Edited by: Jeremiah Lee

JURIST Guest Columnist William G. Ross of Cumberland School of Law, Samford University, says that while the US Court Supreme Court might benefit from the nomination of an elected public official, President Obama should not nominate such a person to serve as a Justice merely for the sake of diversifying the Court…


Some U.S. senators and commentators are encouraging President Barack Obama to nominate a U.S. Supreme Court Justice whose primary professional experience has been non-judicial, particularly a person who has served in an elected public office.

Advocates of a non-judicial nominee contend that Obama’s Supreme Court nominee ought to have more “real world” experience than do present members of the Court, all of whom served as U.S. Court of Appeals judges, and none of whom have served in elected office. Until Samuel Alito joined the Court in 2006, the Court never had been composed solely of former circuit court judges or lacked any Justice who had held elected office. The present Court also is more “academic” than at most other times in its history, with three of its members (Stephen Breyer, Antonin Scalia, and Ruth Bader Ginsburg) having been law professors.

Shortly after David H. Souter announced his retirement, Senate Majority Leader Harry Reid expressed his preference for the appointment of someone other than a judge — “people with some real-life experience…rather than people who walk around in these black robes all the time.” Similarly, Senator Patrick Leahy of Vermont, a member of the Senate Judiciary Committee, remarked in the wake of Souter’s announcement that he would “like to see more people from outside the judicial monastery, not just as a judge.” And Vice President Joseph R. Biden, a former longtime member of the Senate Judiciary Committee, declared in 2007 during a debate among candidates for the Democratic presidential nomination that “We have enough professors on the bench. I want someone who ran for dog catcher.”

Sandra Day O’Connor, who had served as majority leader of the Arizona state senate and an elected state trial judge, was the last Justice who had held an elected office. Before O’Connor, the last Justice who had served as an elected public official was her predecessor, Potter Stewart, who served two terms on the Cincinnati city council. The last nationally prominent career politician to serve on the Court was Earl Warren, who spent eleven years as governor of California before serving as chief justice from 1953 to 1969. For most of the Court’s history, however, its members have included substantial numbers of prominent political figures, including former mayors, state officials, United States congressmen, and Cabinet members.

The frequent appointment of Court of Appeals judges also is a relatively new phenomenon. Before President Eisenhower appointed three circuit court judges (Stewart, John Harlan II, and Charles Evans Whittaker) to the Court during the 1950s, only two former circuit court judges (Wiley B. Rutledge and Willis Van Devanter) and three former federal district court judges (John H. Clarke, Edward T. Sanford, and Fred Vinson) had served on the Court during the twentieth century. Neither of President Kennedy’s two nominees had been circuit court judges, and only one of President Johnson’s three successful nominees (Thurgood Marshall) was a Court of Appeals judge. Four of President Nixon’s six nominees (Warren Burger and Harry Blackmun and the unsuccessful nominees Clement Haynsworth and G. Harrold Carswell) were circuit court judges, and every subsequent confirmed nominee except for O’Connor has been appointed from the Court of Appeals.
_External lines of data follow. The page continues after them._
-- ==== Sys2Proof/Machine/ClockOps.lean ====
section
/-! DEFINITION. The tick edge: readiness, notice, judgement, the change-over of every edge-bound resource, runs and
migrations, and edges across devices (R32, R350 to R366, R424, R429, R522). -/

namespace Sys2Proof.Machine

open Sys2Proof

/-! ### Time -/

/-- Whether the moment 64 cc before Clocktower time `t` has come: the edge cycle is then the first at or after `t`. -/
def State.noticeTime (s : State) (t : Nat) : Bool := decide (t * s.cclk ≤ s.ns * s.cclk + s.ct.nsFrac + 64000)

/-- Whether the mode in force is ELASTIC; `TICK_IN` makes it STRICT (R363). -/
def State.elastic (s : State) : Bool := s.ct.mode && decide (s.ct.src ≠ 2)

/-- Whether this device distributes the edges (R361). -/
def State.distributes (s : State) : Bool := bit (s.creg .tickCtl 0 0) 4 && decide (s.ct.src ≠ 1)

/-! ### Readiness (R355) -/

/-- Whether a thread has to report for the tick: enabled, tick-bound and past its first edge. [DEDUCED, log 78] -/
def Thread.owesReport (th : Thread) : Bool := th.enabled && th.ctl.bound && decide (th.status ≠ .armed)

/-- Whether a Spire is ready. -/
def State.spireReady (s : State) (sp : Spire) : Bool :=
  (s.spire sp).doze.dozing ||
  (((s.spireThreads sp).all fun p => ! p.2.owesReport || p.2.doneTick) && s.stagedOk sp &&
   (spireCores sp).all s.routerDone)

/-- Whether a Spire takes part: its bit of `CT_PART`, and neither disabled nor FAILED. -/
def State.participates (s : State) (n : Nat) : Bool :=
  (if n < 32 then bit (s.creg .ctPartLo 0 0) n else bit (s.creg .ctPartHi 0 0) (n - 32)) && ! s.spireDisabled n &&
  decide ((s.dom n).st ≠ .failed)

/-- Whether every participating Spire is ready. -/
def State.allReady (s : State) : Bool :=
  (List.range 64).all fun n => ! s.participates n || s.spireReady (BitVec.ofNat 6 n)

/-! ### The notice (R353 to R356) -/

/-- Duboette disables the threads of runs whose last tick is ending, and the threads of nothing else (R424).
[DEDUCED, log 65] -/
def State.stopLastTick (s : State) : State :=
  s.tasks.foldl (fun s p =>
    match p.2.run with
    | some r =>
      if r.st = .running ∧ r.last = some s.ct.tick.toNat then
        (plThreads p.2.image p.2.place).foldl (fun s e => s.disableThread e.tid) s
      else s
    | none => s) s

/-- The notice of the edge in cycle `c`: the swap is decided (R256). -/
def State.giveNotice (s : State) (c : Nat) : State :=
  let ct : Clocktower := { s.ct with notice := some c }
  (({ s with ct := ct } : State).decideSwap s.nextTick).stopLastTick

/-- Whether the notice is due by the source and mode in force (R354, R355, R361). -/
def State.noticeDue (s : State) : Bool :=
  s.ct.running && decide (s.ct.notice = none) && decide (s.ct.src ≠ 2) &&
  (s.ct.first ||
   (if s.ct.src = 1 ∨ (s.elastic ∧ s.distributes) then
      match s.ct.target with
      | some (t, _) => s.noticeTime t
      | none => false
    else if s.elastic then s.allReady && s.noticeTime (s.ct.edgeNs + (s.creg .tickMin 0 0).toNat)
    else s.noticeTime (s.ct.edgeNs + s.ct.period)))

/-! ### Judgement (R357, R359, R360) -/

/-- What the Clocktower finds at an edge. -/
structure Judged where
  threads : List Tid
  stage : List Nat
  router : List Nat
  parity : List Nat
  tmax : Bool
Although President Clinton appears to have seriously considered the nomination of at least four prominent public officials — Arizona Governor Bruce Babbitt; New York Governor Mario Cuomo; Senator George Mitchell of Maine; and former South Carolina Governor Richard Riley, who served as Clinton’s secretary of education — he eventually nominated Stephen Breyer and Ruth Bader Ginsburg, both circuit judges and former law professors.

Advocates of the appointment of a Justice who has served in public office correctly contend that this experience might make justices more sensitive to separation of powers issues. Similarly, service as a state official might make a Justice more aware of the importance of federalism. Many or most of the present Justices, however, have demonstrated a proper sensitivity toward both federalism and separation of powers. Moreover, there are professional experiences other than service in elected office that can provide Justices with “hands on” political experience. Several of the present Justices, for example, served early in their careers as attorneys in the U.S. Justice Department, where they had opportunities to closely observe the inner workings of the executive branch of the federal government.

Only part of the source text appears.